The answer should be an exact repeat of the stretch of material below from the line containing "up).power.st = .recovery)" through the line containing "def setHeld (mode".

##########

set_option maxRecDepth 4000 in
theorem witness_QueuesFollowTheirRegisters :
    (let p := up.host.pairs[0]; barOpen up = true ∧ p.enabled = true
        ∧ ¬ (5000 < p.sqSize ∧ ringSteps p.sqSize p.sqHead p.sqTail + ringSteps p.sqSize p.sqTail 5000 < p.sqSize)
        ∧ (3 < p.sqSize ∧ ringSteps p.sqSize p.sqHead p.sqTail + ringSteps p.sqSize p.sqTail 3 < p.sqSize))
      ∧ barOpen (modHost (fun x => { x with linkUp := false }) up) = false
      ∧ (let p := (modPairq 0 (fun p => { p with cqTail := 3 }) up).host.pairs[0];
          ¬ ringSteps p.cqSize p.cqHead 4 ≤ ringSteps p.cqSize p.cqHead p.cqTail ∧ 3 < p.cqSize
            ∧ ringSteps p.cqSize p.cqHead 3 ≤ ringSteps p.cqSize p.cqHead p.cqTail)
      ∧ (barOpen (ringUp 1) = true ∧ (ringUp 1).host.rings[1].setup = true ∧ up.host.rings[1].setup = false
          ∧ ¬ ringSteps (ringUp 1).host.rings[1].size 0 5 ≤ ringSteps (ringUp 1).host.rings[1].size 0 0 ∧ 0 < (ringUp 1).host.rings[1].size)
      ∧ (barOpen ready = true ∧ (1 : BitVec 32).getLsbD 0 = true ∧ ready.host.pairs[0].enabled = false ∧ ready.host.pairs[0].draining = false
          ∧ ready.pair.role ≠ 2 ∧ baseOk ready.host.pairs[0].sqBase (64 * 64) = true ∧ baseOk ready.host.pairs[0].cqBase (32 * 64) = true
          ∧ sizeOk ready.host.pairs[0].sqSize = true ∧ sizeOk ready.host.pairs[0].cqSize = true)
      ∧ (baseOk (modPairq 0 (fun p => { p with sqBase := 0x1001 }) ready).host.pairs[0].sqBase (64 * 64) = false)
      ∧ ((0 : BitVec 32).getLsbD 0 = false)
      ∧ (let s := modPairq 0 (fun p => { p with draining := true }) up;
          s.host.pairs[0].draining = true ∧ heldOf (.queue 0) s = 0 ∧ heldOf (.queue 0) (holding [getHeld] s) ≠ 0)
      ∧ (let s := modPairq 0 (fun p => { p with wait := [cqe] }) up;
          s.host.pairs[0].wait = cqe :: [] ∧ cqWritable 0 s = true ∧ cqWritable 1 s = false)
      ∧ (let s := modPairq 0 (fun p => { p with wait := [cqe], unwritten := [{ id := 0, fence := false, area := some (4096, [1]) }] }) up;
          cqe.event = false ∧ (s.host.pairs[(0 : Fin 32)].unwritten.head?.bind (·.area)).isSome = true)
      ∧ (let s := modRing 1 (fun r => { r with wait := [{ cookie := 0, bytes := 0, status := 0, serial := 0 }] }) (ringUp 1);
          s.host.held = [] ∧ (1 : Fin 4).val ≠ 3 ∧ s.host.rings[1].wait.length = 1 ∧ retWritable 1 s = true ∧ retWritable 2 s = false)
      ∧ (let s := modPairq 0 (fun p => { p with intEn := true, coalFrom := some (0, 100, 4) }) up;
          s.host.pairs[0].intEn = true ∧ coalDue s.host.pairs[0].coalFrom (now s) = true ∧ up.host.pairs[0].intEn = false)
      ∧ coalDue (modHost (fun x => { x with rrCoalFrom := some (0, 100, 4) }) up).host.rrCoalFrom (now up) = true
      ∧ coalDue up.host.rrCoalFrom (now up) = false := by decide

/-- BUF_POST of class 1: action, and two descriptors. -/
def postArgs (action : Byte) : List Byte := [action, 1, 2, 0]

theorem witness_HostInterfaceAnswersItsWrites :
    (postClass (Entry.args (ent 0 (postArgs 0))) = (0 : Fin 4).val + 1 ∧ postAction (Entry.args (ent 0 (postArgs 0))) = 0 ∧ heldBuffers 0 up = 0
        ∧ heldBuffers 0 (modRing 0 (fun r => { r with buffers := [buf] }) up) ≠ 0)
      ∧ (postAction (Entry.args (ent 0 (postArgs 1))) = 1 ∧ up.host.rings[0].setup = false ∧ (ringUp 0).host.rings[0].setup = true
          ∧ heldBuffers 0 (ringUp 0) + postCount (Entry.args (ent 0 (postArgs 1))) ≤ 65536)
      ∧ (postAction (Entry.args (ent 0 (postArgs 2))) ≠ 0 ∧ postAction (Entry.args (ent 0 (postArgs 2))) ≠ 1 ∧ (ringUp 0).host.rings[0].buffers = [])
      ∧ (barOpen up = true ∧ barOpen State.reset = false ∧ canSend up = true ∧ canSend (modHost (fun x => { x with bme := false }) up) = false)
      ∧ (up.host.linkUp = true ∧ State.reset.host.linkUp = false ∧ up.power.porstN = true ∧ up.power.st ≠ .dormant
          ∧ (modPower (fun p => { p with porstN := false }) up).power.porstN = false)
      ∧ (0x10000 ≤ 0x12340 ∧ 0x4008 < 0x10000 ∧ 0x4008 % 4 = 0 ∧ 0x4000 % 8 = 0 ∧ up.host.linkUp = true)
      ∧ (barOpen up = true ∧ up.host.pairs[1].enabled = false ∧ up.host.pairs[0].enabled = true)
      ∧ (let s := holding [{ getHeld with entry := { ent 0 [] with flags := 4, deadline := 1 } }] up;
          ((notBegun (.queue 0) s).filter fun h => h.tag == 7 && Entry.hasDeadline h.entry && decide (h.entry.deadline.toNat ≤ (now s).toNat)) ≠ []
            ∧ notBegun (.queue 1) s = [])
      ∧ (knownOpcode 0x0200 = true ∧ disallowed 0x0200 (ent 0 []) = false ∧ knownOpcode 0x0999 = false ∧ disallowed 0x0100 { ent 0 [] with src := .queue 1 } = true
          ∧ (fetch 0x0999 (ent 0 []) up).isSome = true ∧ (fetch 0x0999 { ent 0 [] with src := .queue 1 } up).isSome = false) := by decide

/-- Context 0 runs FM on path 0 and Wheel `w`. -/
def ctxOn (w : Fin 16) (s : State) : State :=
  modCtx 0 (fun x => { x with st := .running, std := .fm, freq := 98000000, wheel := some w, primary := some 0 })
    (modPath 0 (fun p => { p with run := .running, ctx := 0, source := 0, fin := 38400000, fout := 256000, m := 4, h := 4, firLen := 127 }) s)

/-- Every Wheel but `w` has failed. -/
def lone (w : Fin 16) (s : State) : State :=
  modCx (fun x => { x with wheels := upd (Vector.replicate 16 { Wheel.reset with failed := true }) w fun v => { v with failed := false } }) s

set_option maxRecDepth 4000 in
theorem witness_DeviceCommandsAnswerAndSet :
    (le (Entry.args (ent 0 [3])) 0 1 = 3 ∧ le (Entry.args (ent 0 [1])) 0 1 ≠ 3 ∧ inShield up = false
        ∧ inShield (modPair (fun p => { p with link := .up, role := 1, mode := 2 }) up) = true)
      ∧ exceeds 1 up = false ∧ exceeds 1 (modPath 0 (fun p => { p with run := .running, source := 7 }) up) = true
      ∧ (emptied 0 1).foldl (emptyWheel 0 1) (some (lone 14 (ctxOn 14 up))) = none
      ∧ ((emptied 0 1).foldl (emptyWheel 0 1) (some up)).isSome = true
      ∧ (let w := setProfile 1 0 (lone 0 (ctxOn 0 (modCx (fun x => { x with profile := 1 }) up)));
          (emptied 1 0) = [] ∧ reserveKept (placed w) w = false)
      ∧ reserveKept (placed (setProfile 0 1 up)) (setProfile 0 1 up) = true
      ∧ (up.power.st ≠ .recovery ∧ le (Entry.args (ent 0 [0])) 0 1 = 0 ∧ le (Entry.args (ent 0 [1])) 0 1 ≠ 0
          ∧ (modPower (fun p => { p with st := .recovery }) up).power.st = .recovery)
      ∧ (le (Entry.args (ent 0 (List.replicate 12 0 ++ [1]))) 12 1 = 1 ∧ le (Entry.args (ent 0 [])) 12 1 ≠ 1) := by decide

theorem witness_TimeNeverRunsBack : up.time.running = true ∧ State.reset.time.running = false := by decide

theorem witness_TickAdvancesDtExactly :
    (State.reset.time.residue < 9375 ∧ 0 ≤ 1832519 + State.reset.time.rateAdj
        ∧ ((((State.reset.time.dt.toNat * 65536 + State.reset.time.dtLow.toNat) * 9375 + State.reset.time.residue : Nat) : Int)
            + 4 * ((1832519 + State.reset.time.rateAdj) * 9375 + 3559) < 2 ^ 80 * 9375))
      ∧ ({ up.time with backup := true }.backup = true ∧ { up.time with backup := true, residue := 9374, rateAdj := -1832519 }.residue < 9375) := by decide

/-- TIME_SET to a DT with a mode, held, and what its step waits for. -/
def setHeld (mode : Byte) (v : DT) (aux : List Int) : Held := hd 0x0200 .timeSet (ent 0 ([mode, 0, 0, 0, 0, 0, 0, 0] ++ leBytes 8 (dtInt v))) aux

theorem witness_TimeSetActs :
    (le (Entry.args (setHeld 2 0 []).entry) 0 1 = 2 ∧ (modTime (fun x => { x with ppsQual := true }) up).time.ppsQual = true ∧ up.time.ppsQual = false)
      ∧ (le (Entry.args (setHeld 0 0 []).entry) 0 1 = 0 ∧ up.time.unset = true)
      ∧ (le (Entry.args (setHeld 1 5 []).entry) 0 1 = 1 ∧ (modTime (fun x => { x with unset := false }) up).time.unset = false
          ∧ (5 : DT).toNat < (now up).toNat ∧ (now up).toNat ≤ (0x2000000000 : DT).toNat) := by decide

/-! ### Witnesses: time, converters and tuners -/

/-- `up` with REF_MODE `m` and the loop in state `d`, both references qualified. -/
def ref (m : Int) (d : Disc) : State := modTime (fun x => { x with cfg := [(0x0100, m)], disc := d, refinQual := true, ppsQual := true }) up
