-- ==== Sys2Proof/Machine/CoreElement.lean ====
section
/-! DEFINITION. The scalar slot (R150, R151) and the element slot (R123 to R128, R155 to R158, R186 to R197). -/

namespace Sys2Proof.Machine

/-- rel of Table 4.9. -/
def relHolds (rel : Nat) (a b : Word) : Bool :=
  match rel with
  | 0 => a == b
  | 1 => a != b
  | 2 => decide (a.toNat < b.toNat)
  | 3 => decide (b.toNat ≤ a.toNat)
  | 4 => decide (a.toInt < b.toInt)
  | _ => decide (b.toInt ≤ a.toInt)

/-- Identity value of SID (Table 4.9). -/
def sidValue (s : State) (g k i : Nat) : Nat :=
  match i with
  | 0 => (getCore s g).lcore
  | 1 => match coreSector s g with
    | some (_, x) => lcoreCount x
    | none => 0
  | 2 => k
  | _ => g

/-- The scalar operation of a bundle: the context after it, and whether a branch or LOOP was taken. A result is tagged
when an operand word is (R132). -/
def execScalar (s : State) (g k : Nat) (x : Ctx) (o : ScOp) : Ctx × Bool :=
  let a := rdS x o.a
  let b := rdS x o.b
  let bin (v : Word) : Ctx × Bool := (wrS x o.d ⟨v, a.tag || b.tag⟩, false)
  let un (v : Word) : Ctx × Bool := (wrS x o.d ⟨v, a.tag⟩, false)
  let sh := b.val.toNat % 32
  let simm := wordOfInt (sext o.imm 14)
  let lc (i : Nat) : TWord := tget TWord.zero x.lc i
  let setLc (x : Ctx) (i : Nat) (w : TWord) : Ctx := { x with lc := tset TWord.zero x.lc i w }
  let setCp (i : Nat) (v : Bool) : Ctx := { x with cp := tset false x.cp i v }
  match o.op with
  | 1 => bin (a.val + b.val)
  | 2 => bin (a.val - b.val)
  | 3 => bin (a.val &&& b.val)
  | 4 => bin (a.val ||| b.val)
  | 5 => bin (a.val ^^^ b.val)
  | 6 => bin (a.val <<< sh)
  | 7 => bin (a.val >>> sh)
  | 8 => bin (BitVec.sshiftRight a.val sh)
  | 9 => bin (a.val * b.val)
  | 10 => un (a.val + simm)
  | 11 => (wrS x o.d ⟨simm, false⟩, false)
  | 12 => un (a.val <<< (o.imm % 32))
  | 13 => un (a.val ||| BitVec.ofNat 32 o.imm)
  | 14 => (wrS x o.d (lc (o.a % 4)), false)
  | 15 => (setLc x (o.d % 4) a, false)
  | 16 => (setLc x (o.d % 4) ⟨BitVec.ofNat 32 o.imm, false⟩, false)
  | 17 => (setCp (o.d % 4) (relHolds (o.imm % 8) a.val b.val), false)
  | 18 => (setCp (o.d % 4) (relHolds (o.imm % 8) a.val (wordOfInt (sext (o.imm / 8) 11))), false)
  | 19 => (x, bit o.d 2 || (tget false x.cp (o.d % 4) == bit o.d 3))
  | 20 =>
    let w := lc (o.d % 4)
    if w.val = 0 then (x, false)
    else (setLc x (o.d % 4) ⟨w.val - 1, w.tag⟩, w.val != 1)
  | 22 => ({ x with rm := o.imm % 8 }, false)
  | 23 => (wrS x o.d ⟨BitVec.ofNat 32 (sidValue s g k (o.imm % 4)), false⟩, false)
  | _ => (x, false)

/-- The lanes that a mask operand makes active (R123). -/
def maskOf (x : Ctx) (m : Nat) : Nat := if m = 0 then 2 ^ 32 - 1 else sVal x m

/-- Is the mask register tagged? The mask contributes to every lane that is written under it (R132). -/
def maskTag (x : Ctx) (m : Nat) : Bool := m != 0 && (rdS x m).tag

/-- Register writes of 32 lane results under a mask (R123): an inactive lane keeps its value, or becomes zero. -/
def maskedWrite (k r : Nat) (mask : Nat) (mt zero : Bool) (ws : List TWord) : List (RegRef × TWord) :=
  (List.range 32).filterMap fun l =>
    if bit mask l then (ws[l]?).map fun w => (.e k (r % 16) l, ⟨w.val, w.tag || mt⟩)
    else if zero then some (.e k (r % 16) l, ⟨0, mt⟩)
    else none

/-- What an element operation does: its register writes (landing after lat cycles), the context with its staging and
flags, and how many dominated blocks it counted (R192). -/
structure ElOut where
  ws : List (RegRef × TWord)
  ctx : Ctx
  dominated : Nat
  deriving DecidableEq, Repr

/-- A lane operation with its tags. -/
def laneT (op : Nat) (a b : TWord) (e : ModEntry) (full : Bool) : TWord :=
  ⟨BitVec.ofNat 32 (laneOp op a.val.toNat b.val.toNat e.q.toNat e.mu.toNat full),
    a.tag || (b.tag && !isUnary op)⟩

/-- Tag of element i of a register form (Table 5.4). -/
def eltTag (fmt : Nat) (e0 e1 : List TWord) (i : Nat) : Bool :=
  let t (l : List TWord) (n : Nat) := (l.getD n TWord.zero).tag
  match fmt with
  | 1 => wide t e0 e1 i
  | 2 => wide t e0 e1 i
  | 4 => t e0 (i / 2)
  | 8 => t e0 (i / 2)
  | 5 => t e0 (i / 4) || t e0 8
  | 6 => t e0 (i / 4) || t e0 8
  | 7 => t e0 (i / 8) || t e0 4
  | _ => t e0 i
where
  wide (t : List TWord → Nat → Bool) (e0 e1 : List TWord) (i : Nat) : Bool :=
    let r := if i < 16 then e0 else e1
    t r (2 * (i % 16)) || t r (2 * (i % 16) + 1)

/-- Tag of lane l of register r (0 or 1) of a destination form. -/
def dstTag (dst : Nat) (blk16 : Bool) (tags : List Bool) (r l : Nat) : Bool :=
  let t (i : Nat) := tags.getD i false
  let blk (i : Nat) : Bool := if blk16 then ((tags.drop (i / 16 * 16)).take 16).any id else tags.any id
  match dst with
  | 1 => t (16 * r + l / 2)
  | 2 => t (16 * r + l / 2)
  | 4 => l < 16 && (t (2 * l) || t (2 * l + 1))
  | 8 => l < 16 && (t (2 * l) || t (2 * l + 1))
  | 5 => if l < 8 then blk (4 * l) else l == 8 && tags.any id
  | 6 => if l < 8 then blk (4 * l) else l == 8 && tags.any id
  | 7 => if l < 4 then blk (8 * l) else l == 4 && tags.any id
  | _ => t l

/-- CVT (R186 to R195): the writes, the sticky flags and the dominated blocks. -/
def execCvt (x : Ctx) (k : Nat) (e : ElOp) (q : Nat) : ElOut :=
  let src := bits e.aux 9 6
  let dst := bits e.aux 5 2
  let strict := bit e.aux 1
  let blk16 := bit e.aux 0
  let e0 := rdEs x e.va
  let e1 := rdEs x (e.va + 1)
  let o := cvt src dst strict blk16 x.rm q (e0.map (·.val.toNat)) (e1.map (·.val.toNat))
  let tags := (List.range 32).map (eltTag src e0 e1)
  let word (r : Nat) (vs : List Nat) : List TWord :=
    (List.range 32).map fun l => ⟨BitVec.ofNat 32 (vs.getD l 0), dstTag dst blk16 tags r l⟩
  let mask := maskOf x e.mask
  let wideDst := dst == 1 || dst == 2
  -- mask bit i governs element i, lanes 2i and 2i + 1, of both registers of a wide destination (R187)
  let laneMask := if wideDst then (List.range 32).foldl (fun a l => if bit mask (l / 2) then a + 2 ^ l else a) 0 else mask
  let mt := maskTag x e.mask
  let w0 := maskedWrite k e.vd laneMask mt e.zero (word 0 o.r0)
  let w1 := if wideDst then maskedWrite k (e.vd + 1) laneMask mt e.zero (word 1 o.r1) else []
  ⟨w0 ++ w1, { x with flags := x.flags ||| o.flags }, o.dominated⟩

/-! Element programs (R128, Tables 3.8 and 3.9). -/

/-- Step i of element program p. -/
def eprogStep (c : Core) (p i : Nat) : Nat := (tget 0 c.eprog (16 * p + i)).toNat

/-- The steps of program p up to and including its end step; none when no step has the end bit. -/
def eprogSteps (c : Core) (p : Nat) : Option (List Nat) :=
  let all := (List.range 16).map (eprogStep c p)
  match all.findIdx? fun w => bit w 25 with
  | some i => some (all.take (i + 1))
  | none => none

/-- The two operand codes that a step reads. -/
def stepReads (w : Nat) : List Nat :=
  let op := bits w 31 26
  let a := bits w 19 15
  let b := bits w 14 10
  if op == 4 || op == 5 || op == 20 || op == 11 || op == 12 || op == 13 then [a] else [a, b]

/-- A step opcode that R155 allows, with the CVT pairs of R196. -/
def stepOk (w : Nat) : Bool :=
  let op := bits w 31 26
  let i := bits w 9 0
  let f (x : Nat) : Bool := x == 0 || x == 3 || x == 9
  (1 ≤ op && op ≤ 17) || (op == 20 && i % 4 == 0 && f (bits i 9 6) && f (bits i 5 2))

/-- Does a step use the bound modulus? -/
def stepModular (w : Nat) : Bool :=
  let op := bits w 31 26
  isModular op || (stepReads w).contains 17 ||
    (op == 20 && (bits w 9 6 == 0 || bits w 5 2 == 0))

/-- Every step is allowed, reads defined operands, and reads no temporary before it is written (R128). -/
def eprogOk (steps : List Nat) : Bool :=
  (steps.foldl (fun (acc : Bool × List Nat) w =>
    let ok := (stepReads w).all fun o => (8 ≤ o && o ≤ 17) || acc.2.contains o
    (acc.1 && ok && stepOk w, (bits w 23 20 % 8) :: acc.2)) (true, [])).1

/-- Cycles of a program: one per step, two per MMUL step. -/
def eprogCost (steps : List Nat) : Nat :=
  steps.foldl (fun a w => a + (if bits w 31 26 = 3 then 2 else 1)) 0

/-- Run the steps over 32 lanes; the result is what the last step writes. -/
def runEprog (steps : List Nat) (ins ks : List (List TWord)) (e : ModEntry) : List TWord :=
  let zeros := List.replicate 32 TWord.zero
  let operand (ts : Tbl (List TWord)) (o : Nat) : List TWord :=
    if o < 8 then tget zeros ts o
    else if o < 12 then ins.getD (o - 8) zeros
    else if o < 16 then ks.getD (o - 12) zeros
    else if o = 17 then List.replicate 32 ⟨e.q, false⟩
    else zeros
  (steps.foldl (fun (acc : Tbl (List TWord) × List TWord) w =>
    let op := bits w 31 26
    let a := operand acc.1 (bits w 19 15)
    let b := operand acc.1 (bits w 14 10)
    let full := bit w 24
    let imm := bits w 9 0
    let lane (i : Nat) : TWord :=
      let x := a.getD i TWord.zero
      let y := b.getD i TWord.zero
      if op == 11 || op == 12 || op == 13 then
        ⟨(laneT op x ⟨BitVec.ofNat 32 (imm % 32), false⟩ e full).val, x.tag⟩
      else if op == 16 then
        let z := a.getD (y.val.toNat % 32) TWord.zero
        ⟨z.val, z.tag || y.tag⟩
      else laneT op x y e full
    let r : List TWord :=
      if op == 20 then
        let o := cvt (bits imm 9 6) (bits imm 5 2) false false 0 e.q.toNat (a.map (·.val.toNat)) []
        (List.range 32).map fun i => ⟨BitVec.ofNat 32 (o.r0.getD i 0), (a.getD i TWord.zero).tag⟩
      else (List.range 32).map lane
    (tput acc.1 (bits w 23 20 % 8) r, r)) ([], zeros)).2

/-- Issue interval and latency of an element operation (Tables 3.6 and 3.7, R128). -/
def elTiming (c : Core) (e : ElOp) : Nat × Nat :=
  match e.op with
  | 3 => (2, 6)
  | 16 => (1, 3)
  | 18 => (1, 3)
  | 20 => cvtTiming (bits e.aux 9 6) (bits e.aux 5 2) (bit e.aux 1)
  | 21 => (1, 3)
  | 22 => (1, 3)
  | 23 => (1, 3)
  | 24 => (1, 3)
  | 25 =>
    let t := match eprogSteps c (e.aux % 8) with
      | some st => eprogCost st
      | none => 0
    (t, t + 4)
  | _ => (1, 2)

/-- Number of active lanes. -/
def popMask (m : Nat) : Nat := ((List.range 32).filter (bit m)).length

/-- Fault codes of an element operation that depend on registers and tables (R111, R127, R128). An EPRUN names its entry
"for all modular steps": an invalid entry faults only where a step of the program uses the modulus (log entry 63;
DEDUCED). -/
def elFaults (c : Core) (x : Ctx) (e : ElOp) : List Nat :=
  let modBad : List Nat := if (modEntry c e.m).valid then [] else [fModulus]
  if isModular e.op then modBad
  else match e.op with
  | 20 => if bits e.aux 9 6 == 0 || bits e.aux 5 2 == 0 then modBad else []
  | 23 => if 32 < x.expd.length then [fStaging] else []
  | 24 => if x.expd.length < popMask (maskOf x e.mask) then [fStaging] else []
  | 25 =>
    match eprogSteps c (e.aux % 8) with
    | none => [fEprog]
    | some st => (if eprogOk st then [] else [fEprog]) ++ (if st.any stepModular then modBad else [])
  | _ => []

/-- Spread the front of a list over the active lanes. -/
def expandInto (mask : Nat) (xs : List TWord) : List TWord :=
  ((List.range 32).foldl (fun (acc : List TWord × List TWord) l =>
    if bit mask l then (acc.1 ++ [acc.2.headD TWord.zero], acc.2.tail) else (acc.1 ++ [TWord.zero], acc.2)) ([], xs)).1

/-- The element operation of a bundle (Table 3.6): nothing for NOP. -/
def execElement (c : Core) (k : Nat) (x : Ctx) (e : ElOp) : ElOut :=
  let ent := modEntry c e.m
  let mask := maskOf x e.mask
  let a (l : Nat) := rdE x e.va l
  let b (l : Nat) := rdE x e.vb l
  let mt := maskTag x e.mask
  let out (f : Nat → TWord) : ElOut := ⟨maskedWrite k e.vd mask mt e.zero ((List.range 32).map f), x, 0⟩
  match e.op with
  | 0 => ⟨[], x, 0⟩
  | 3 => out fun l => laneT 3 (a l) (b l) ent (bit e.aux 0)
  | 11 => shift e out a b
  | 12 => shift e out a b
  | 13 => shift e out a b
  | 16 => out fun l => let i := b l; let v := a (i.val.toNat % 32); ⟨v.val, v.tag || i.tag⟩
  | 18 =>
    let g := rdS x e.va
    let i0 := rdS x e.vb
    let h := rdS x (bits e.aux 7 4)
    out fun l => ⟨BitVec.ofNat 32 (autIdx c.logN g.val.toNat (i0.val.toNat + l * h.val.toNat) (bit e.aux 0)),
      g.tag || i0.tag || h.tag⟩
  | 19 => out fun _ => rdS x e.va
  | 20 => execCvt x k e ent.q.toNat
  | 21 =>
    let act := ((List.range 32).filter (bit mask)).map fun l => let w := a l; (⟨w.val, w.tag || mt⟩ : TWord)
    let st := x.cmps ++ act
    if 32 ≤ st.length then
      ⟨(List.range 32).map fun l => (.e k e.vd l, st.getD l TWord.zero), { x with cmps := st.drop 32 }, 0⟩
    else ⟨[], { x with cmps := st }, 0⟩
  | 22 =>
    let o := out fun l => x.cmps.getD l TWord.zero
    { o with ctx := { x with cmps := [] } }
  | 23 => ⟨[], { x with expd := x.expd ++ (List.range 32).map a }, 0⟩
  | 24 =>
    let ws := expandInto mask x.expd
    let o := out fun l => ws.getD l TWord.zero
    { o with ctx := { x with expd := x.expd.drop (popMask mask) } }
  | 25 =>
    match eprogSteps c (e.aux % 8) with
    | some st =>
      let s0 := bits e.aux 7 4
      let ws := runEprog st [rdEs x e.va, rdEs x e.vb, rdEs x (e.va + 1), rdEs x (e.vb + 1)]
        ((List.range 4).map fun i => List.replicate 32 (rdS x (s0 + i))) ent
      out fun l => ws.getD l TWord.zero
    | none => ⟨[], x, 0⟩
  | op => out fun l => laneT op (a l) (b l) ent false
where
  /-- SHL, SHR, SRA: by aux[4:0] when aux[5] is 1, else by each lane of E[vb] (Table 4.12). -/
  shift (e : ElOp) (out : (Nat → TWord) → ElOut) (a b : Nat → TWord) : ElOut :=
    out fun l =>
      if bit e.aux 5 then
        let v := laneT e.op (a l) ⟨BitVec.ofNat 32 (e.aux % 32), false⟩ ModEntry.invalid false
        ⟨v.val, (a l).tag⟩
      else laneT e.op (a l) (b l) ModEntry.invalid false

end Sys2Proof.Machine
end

##########

RESPONSE FOR THIS EXERCISE
          ∧ (modPower (fun p => { p with st := .recovery }) up).power.st = .recovery)
      ∧ (le (Entry.args (ent 0 (List.replicate 12 0 ++ [1]))) 12 1 = 1 ∧ le (Entry.args (ent 0 [])) 12 1 ≠ 1) := by decide

theorem witness_TimeNeverRunsBack : up.time.running = true ∧ State.reset.time.running = false := by decide

theorem witness_TickAdvancesDtExactly :
    (State.reset.time.residue < 9375 ∧ 0 ≤ 1832519 + State.reset.time.rateAdj
        ∧ ((((State.reset.time.dt.toNat * 65536 + State.reset.time.dtLow.toNat) * 9375 + State.reset.time.residue : Nat) : Int)
            + 4 * ((1832519 + State.reset.time.rateAdj) * 9375 + 3559) < 2 ^ 80 * 9375))
      ∧ ({ up.time with backup := true }.backup = true ∧ { up.time with backup := true, residue := 9374, rateAdj := -1832519 }.residue < 9375) := by decide

/-- TIME_SET to a DT with a mode, held, and what its step waits for. -/
def setHeld (mode : Byte) (v : DT) (aux : List Int) : Held := hd 0x0200 .timeSet (ent 0 ([mode, 0, 0, 0, 0, 0, 0, 0] ++ leBytes 8 (dtInt v))) aux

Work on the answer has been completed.